From ‘Not Playing it by the Book’ by Phil Lapworth in Lapworth, P. (2011) Tales from the Therapy Room: Shrink Wrapped, London, Sage
When I began my diploma in counselling thirteen years ago there was a requirement for twenty hours of personal therapy. In the end I had 50 hours and I've been back since, with different therapists, from different traditions, using different models of therapy. I see this as part of my personal and professional development, an investment in me as a therapist, committed to connecting with others and addressing those parts of me that unconsciously sabotage working at relational depth.
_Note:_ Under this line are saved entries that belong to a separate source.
-- ==== Sys2Proof/Decode.lean ====
section
/-! DEFINITION. The opcode ROM of 30_encoding.md R84, the decoder, total on any bytes, and the encoder (30_encoding.md
R80 to R88). -/

namespace Sys2Proof

open Sys2Proof.Machine (cat)

/-- A cell of the opcode ROM: the instruction of an opcode with its operand bytes b1 and b2 (R80, R82). -/
abbrev RomCell := Byte → Byte → Byte → Instr

/-- A cell whose instruction has no operand byte. -/
def cell0 (i : Instr) : RomCell := fun _ _ _ => i
/-- A cell whose instruction takes b1. -/
def cell1 (f : Byte → Instr) : RomCell := fun _ b1 _ => f b1
/-- A cell whose instruction takes abs16 = {b2, b1}. -/
def cell2 (f : Word → Instr) : RomCell := fun _ b1 b2 => f (cat b2 b1)
/-- A cell R84 leaves empty: the sentinel (R85). -/
def noCell : RomCell := fun op _ _ => .sentinel op

/-- Row 0 of R84: the opcodes 0x00 to 0x0F. -/
def romRow0 : List RomCell :=
  [cell0 .brk, cell1 .oraIzx, noCell, noCell, noCell, cell1 .oraZp, cell1 .aslZp, noCell]
    ++ [cell0 .php, cell1 .oraImm, cell0 .aslAcc, noCell, noCell, cell2 .oraAbs, cell2 .aslAbs, noCell]

/-- Row 1 of R84: the opcodes 0x10 to 0x1F. -/
def romRow1 : List RomCell :=
  [cell1 .bpl, cell1 .oraIzy, noCell, noCell, noCell, cell1 .oraZpx, cell1 .aslZpx, noCell]
    ++ [cell0 .clc, cell2 .oraAby, noCell, noCell, noCell, cell2 .oraAbx, cell2 .aslAbx, noCell]

/-- Row 2 of R84: the opcodes 0x20 to 0x2F. -/
def romRow2 : List RomCell :=
  [cell2 .jsr, cell1 .andIzx, noCell, noCell, cell1 .bitZp, cell1 .andZp, cell1 .rolZp, noCell]
    ++ [cell0 .plp, cell1 .andImm, cell0 .rolAcc, noCell, cell2 .bitAbs, cell2 .andAbs, cell2 .rolAbs, noCell]

/-- Row 3 of R84: the opcodes 0x30 to 0x3F. -/
def romRow3 : List RomCell :=
  [cell1 .bmi, cell1 .andIzy, noCell, noCell, noCell, cell1 .andZpx, cell1 .rolZpx, noCell]
    ++ [cell0 .sec, cell2 .andAby, noCell, noCell, noCell, cell2 .andAbx, cell2 .rolAbx, noCell]

/-- Row 4 of R84: the opcodes 0x40 to 0x4F. -/
def romRow4 : List RomCell :=
  [cell0 .rti, cell1 .eorIzx, noCell, noCell, noCell, cell1 .eorZp, cell1 .lsrZp, noCell]
    ++ [cell0 .pha, cell1 .eorImm, cell0 .lsrAcc, noCell, cell2 .jmpAbs, cell2 .eorAbs, cell2 .lsrAbs, noCell]

/-- Row 5 of R84: the opcodes 0x50 to 0x5F. -/
def romRow5 : List RomCell :=
  [cell1 .bvc, cell1 .eorIzy, noCell, noCell, noCell, cell1 .eorZpx, cell1 .lsrZpx, noCell]
    ++ [cell0 .cli, cell2 .eorAby, noCell, noCell, noCell, cell2 .eorAbx, cell2 .lsrAbx, noCell]

/-- Row 6 of R84: the opcodes 0x60 to 0x6F. -/
def romRow6 : List RomCell :=
  [cell0 .rts, cell1 .adcIzx, noCell, noCell, noCell, cell1 .adcZp, cell1 .rorZp, noCell]
    ++ [cell0 .pla, cell1 .adcImm, cell0 .rorAcc, noCell, cell2 .jmpInd, cell2 .adcAbs, cell2 .rorAbs, noCell]

/-- Row 7 of R84: the opcodes 0x70 to 0x7F. -/
def romRow7 : List RomCell :=
  [cell1 .bvs, cell1 .adcIzy, noCell, noCell, noCell, cell1 .adcZpx, cell1 .rorZpx, noCell]
    ++ [cell0 .sei, cell2 .adcAby, noCell, noCell, noCell, cell2 .adcAbx, cell2 .rorAbx, noCell]

/-- Row 8 of R84: the opcodes 0x80 to 0x8F. -/
def romRow8 : List RomCell :=
  [noCell, cell1 .staIzx, noCell, noCell, cell1 .styZp, cell1 .staZp, cell1 .stxZp, noCell]
    ++ [cell0 .dey, noCell, cell0 .txa, noCell, cell2 .styAbs, cell2 .staAbs, cell2 .stxAbs, noCell]

/-- Row 9 of R84: the opcodes 0x90 to 0x9F. -/
def romRow9 : List RomCell :=
  [cell1 .bcc, cell1 .staIzy, noCell, noCell, cell1 .styZpx, cell1 .staZpx, cell1 .stxZpy, noCell]
    ++ [cell0 .tya, cell2 .staAby, cell0 .txs, noCell, noCell, cell2 .staAbx, noCell, noCell]

/-- Row A of R84: the opcodes 0xA0 to 0xAF. -/
def romRowA : List RomCell :=
  [cell1 .ldyImm, cell1 .ldaIzx, cell1 .ldxImm, noCell, cell1 .ldyZp, cell1 .ldaZp, cell1 .ldxZp, noCell]
    ++ [cell0 .tay, cell1 .ldaImm, cell0 .tax, noCell, cell2 .ldyAbs, cell2 .ldaAbs, cell2 .ldxAbs, noCell]

/-- Row B of R84: the opcodes 0xB0 to 0xBF. -/
def romRowB : List RomCell :=
  [cell1 .bcs, cell1 .ldaIzy, noCell, noCell, cell1 .ldyZpx, cell1 .ldaZpx, cell1 .ldxZpy, noCell]
    ++ [cell0 .clv, cell2 .ldaAby, cell0 .tsx, noCell, cell2 .ldyAbx, cell2 .ldaAbx, cell2 .ldxAby, noCell]

/-- Row C of R84: the opcodes 0xC0 to 0xCF. -/
def romRowC : List RomCell :=
  [cell1 .cpyImm, cell1 .cmpIzx, noCell, noCell, cell1 .cpyZp, cell1 .cmpZp, cell1 .decZp, noCell]
    ++ [cell0 .iny, cell1 .cmpImm, cell0 .dex, noCell, cell2 .cpyAbs, cell2 .cmpAbs, cell2 .decAbs, noCell]

/-- Row D of R84: the opcodes 0xD0 to 0xDF. -/
def romRowD : List RomCell :=
  [cell1 .bne, cell1 .cmpIzy, noCell, noCell, noCell, cell1 .cmpZpx, cell1 .decZpx, noCell]
    ++ [cell0 .cld, cell2 .cmpAby, noCell, noCell, noCell, cell2 .cmpAbx, cell2 .decAbx, noCell]

/-- Row E of R84: the opcodes 0xE0 to 0xEF. -/
def romRowE : List RomCell :=
  [cell1 .cpxImm, cell1 .sbcIzx, noCell, noCell, cell1 .cpxZp, cell1 .sbcZp, cell1 .incZp, noCell]
    ++ [cell0 .inx, cell1 .sbcImm, cell0 .nop, noCell, cell2 .cpxAbs, cell2 .sbcAbs, cell2 .incAbs, noCell]

/-- Row F of R84: the opcodes 0xF0 to 0xFF. -/
def romRowF : List RomCell :=
  [cell1 .beq, cell1 .sbcIzy, noCell, noCell, noCell, cell1 .sbcZpx, cell1 .incZpx, noCell]
    ++ [cell0 .sed, cell2 .sbcAby, noCell, noCell, noCell, cell2 .sbcAbx, cell2 .incAbx, noCell]

/-- The opcode ROM, the table of R84: row = high nibble, column = low nibble. -/
def opcodeRom : List (List RomCell) :=
  [romRow0, romRow1, romRow2, romRow3, romRow4, romRow5, romRow6, romRow7]
    ++ [romRow8, romRow9, romRowA, romRowB, romRowC, romRowD, romRowE, romRowF]

/-- The ROM's cell for an opcode, read with its operand bytes. -/
def romLookup (op b1 b2 : Byte) : Instr :=
  ((opcodeRom.getD (op.toNat / 16) []).getD (op.toNat % 16) noCell) op b1 b2

/-- Decoding an opcode byte and the two bytes after it, total on all 256 opcodes (R83). With `ADMIT_UNLISTED_KINDS`
false the kinds the source never names decode to the sentinel (R86). Operand bytes an instruction does not have are
not looked at. -/
def decodeOp (allow : Bool) (op b1 b2 : Byte) : Instr :=
  let i := romLookup op b1 b2
  if i.kind.unlisted && !allow then .sentinel op else i

/-- Why a byte list does not decode: it ends before the opcode byte or before the operand bytes of its opcode. -/
inductive DecodeError where
  | noOpcodeByte
  | missingOperandByte (opcode : Byte)
  deriving DecidableEq, Repr

/-- The decoder on a list of bytes: the first instruction and the bytes after it (R80, R81). -/
def decode (allow : Bool) : List Byte → Except DecodeError (Instr × List Byte)
  | [] => .error .noOpcodeByte
  | op :: rest =>
    let operandBytes := (decodeOp allow op 0 0).length - 1
    if rest.length < operandBytes then .error (.missingOperandByte op)
    else .ok (decodeOp allow op (rest.getD 0 0) (rest.getD 1 0), rest.drop operandBytes)

/-- The opcode byte of an instruction, from its rule's Encoding line (R84). -/
def Instr.opcode : Instr → Byte
  | .adcImm _ => 0x69#8
  | .adcZp _ => 0x65#8
  | .adcZpx _ => 0x75#8
  | .adcAbs _ => 0x6D#8
  | .adcAbx _ => 0x7D#8
  | .adcAby _ => 0x79#8
  | .adcIzx _ => 0x61#8
  | .adcIzy _ => 0x71#8
  | .sbcImm _ => 0xE9#8
  | .sbcZp _ => 0xE5#8
  | .sbcZpx _ => 0xF5#8
  | .sbcAbs _ => 0xED#8
  | .sbcAbx _ => 0xFD#8
  | .sbcAby _ => 0xF9#8
  | .sbcIzx _ => 0xE1#8
  | .sbcIzy _ => 0xF1#8
  | .andImm _ => 0x29#8
  | .andZp _ => 0x25#8
  | .andZpx _ => 0x35#8
  | .andAbs _ => 0x2D#8
  | .andAbx _ => 0x3D#8
  | .andAby _ => 0x39#8
  | .andIzx _ => 0x21#8
  | .andIzy _ => 0x31#8
  | .oraImm _ => 0x09#8
  | .oraZp _ => 0x05#8
  | .oraZpx _ => 0x15#8
  | .oraAbs _ => 0x0D#8
  | .oraAbx _ => 0x1D#8
  | .oraAby _ => 0x19#8
  | .oraIzx _ => 0x01#8
  | .oraIzy _ => 0x11#8
  | .eorImm _ => 0x49#8
  | .eorZp _ => 0x45#8
  | .eorZpx _ => 0x55#8
  | .eorAbs _ => 0x4D#8
  | .eorAbx _ => 0x5D#8
  | .eorAby _ => 0x59#8
  | .eorIzx _ => 0x41#8
  | .eorIzy _ => 0x51#8
  | .bitZp _ => 0x24#8
  | .bitAbs _ => 0x2C#8
  | .cmpImm _ => 0xC9#8
  | .cmpZp _ => 0xC5#8
  | .cmpZpx _ => 0xD5#8
  | .cmpAbs _ => 0xCD#8
  | .cmpAbx _ => 0xDD#8
  | .cmpAby _ => 0xD9#8
  | .cmpIzx _ => 0xC1#8
  | .cmpIzy _ => 0xD1#8
  | .cpxImm _ => 0xE0#8
  | .cpxZp _ => 0xE4#8
  | .cpxAbs _ => 0xEC#8
  | .cpyImm _ => 0xC0#8
  | .cpyZp _ => 0xC4#8
  | .cpyAbs _ => 0xCC#8
  | .aslAcc => 0x0A#8
  | .aslZp _ => 0x06#8
  | .aslZpx _ => 0x16#8
  | .aslAbs _ => 0x0E#8
  | .aslAbx _ => 0x1E#8
  | .lsrAcc => 0x4A#8
  | .lsrZp _ => 0x46#8
  | .lsrZpx _ => 0x56#8
  | .lsrAbs _ => 0x4E#8
  | .lsrAbx _ => 0x5E#8
  | .rolAcc => 0x2A#8
  | .rolZp _ => 0x26#8
  | .rolZpx _ => 0x36#8
  | .rolAbs _ => 0x2E#8
  | .rolAbx _ => 0x3E#8
  | .rorAcc => 0x6A#8
  | .rorZp _ => 0x66#8
  | .rorZpx _ => 0x76#8
  | .rorAbs _ => 0x6E#8
  | .rorAbx _ => 0x7E#8
  | .incZp _ => 0xE6#8
  | .incZpx _ => 0xF6#8
  | .incAbs _ => 0xEE#8
  | .incAbx _ => 0xFE#8
  | .decZp _ => 0xC6#8
  | .decZpx _ => 0xD6#8
  | .decAbs _ => 0xCE#8
  | .decAbx _ => 0xDE#8
  | .inx => 0xE8#8
  | .iny => 0xC8#8
  | .dex => 0xCA#8
  | .dey => 0x88#8
  | .bpl _ => 0x10#8
  | .bmi _ => 0x30#8
  | .bvc _ => 0x50#8
  | .bvs _ => 0x70#8
  | .bcc _ => 0x90#8
  | .bcs _ => 0xB0#8
  | .bne _ => 0xD0#8
  | .beq _ => 0xF0#8
  | .jmpAbs _ => 0x4C#8
  | .jmpInd _ => 0x6C#8
  | .jsr _ => 0x20#8
  | .rts => 0x60#8
  | .rti => 0x40#8
  | .brk => 0x00#8
  | .pha => 0x48#8
  | .php => 0x08#8
  | .pla => 0x68#8
  | .plp => 0x28#8
  | .ldaImm _ => 0xA9#8
  | .ldaZp _ => 0xA5#8
  | .ldaZpx _ => 0xB5#8
  | .ldaAbs _ => 0xAD#8
  | .ldaAbx _ => 0xBD#8
  | .ldaAby _ => 0xB9#8
  | .ldaIzx _ => 0xA1#8
  | .ldaIzy _ => 0xB1#8
  | .ldxImm _ => 0xA2#8
  | .ldxZp _ => 0xA6#8
  | .ldxZpy _ => 0xB6#8
  | .ldxAbs _ => 0xAE#8
  | .ldxAby _ => 0xBE#8
  | .ldyImm _ => 0xA0#8
  | .ldyZp _ => 0xA4#8
  | .ldyZpx _ => 0xB4#8
  | .ldyAbs _ => 0xAC#8
  | .ldyAbx _ => 0xBC#8
  | .staZp _ => 0x85#8
  | .staZpx _ => 0x95#8
  | .staAbs _ => 0x8D#8
  | .staAbx _ => 0x9D#8
  | .staAby _ => 0x99#8
  | .staIzx _ => 0x81#8
  | .staIzy _ => 0x91#8
  | .stxZp _ => 0x86#8
  | .stxZpy _ => 0x96#8
  | .stxAbs _ => 0x8E#8
  | .styZp _ => 0x84#8
  | .styZpx _ => 0x94#8
  | .styAbs _ => 0x8C#8
  | .tax => 0xAA#8
  | .tay => 0xA8#8
  | .tsx => 0xBA#8
  | .txa => 0x8A#8
  | .txs => 0x9A#8
  | .tya => 0x98#8
  | .clc => 0x18#8
  | .cld => 0xD8#8
  | .cli => 0x58#8
  | .clv => 0xB8#8
  | .sec => 0x38#8
  | .sed => 0xF8#8
  | .sei => 0x78#8
  | .nop => 0xEA#8
  | .sentinel op => op

/-- The bytes of an instruction: the opcode byte, then the operand bytes (R80). -/
def encode (i : Instr) : List Byte := i.opcode :: i.operand.bytes

/-- The bits of w from bit 8 * n up, as a byte: byte n of an instruction whose first byte is bits 7..0. -/
def tableByte (w n : Nat) : Byte := BitVec.ofNat 8 (w / 2 ^ (8 * n))

/-- The instruction the decoder reads from the bits w of an opcode-table row of nbits bits, the bits above being 0; the
longest instruction has three bytes. The parameters are the defaults. -/
def decodeTableWord (nbits w : Nat) : Option Instr :=
  let v := w % 2 ^ nbits
  match decode true [tableByte v 0, tableByte v 1, tableByte v 2] with
  | .ok (i, _) => some i
  | .error _ => none

end Sys2Proof
end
There is, of course, an argument which suggests trainee counsellors ought not to be forced to have personal therapy, that to make someone attend counselling contradicts the counselling ethos of promoting individual choice and autonomy. I see the point, but those same courses see nothing wrong with setting and assessing assignments, and the student who asserts their autonomy by not handing in their assignments doesn’t pass the course. Maybe that isn’t an appropriate comparison; I am not much good at rhetoric, despite a degree in Scholastic Philosophy, so let me instead promote the merits of personal counselling for trainees with a little list:
Personal therapy can promote self-awareness and reflexivity
It enables trainees to experience what it feels like for clients when they come for help
It's an opportunity to work on personal issues in a safe space. It provides a confidential place to take personal issues that may result from reflective practice and supervision
It’s much better to work on distressing experiences in personal counselling than to have them activated by a distressed client during a counselling session
Working with an experienced therapist provides an opportunity to model how they work and to experience a therapeutic relationship. It is also an opportunity to experience different approaches to therapy
I’d be interested to hear arguments against personal therapy for trainees, especially from those providing personal therapy. I think I will need some convincing before I stop advocating personal counselling for trainees. And if Liz Johnson my first therapist ever reads this – thanks for what you did Liz and how you did it!